Aim of the task
Below are the records; give the number of their lines that contain the word "structure" and nothing more.

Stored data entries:

______

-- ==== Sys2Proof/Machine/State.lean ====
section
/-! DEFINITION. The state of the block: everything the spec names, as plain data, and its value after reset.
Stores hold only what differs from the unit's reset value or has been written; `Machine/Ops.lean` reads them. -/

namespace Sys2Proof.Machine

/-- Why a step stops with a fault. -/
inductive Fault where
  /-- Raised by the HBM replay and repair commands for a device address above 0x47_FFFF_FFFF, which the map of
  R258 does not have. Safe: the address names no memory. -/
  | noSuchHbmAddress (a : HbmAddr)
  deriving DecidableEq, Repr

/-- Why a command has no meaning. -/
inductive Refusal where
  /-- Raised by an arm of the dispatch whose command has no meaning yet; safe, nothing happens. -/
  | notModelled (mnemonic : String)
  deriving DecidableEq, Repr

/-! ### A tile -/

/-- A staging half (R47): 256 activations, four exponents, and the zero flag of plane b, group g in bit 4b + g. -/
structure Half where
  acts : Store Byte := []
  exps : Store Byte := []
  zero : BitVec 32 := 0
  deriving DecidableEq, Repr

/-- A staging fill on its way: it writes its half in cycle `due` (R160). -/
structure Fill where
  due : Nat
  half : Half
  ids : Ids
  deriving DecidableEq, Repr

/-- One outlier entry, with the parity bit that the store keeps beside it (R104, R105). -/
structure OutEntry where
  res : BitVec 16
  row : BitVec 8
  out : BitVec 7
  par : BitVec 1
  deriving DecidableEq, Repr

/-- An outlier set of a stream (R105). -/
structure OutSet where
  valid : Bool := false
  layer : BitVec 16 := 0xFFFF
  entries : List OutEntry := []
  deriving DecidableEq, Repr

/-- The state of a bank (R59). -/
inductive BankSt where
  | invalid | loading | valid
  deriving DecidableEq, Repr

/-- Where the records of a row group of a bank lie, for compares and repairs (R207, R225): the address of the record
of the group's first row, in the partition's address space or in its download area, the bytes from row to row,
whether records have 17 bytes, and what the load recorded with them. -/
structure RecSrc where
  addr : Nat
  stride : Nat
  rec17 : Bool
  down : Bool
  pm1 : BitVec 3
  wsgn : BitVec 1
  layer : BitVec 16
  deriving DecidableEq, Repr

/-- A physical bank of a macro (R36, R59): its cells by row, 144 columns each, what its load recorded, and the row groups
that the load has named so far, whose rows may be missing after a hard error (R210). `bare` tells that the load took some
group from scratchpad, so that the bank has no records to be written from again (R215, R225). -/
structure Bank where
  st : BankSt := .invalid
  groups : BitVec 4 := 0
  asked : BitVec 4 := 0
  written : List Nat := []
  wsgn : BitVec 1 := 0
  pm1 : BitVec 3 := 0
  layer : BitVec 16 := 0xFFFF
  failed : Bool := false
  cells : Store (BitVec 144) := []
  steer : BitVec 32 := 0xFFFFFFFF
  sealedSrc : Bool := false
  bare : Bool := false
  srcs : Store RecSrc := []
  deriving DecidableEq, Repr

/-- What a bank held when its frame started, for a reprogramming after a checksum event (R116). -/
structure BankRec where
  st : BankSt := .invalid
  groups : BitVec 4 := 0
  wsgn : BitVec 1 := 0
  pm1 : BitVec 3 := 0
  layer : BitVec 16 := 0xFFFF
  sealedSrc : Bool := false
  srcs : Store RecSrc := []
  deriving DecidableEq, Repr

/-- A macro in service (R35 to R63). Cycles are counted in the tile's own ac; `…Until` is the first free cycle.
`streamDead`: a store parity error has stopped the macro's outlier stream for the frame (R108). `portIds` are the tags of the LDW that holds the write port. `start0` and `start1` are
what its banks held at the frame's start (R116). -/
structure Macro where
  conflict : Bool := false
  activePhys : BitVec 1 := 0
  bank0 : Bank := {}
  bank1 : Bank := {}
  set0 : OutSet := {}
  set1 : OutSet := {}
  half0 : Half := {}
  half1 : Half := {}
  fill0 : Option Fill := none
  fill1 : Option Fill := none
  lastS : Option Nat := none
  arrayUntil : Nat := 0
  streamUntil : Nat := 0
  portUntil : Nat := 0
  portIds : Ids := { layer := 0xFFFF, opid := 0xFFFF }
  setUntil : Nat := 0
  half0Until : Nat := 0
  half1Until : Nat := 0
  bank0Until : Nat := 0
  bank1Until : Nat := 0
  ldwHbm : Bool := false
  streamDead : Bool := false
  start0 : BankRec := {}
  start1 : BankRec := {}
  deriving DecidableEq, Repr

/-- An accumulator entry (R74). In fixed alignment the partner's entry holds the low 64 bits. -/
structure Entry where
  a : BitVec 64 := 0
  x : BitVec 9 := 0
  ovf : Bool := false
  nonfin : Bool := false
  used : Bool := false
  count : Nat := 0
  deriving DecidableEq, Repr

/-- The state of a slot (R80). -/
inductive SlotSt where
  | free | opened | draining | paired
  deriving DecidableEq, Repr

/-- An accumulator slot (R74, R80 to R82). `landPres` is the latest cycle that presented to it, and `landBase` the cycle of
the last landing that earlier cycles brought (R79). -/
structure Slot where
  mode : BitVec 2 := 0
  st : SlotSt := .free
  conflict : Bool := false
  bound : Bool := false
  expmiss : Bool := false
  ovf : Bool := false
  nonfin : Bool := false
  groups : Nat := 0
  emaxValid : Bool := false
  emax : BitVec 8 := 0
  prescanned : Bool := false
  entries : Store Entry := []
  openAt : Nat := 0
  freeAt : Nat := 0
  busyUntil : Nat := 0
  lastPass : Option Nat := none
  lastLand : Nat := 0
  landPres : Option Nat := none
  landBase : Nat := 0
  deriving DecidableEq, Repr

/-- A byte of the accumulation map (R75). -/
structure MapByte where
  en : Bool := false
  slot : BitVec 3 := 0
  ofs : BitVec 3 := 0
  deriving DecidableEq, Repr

______

Response
11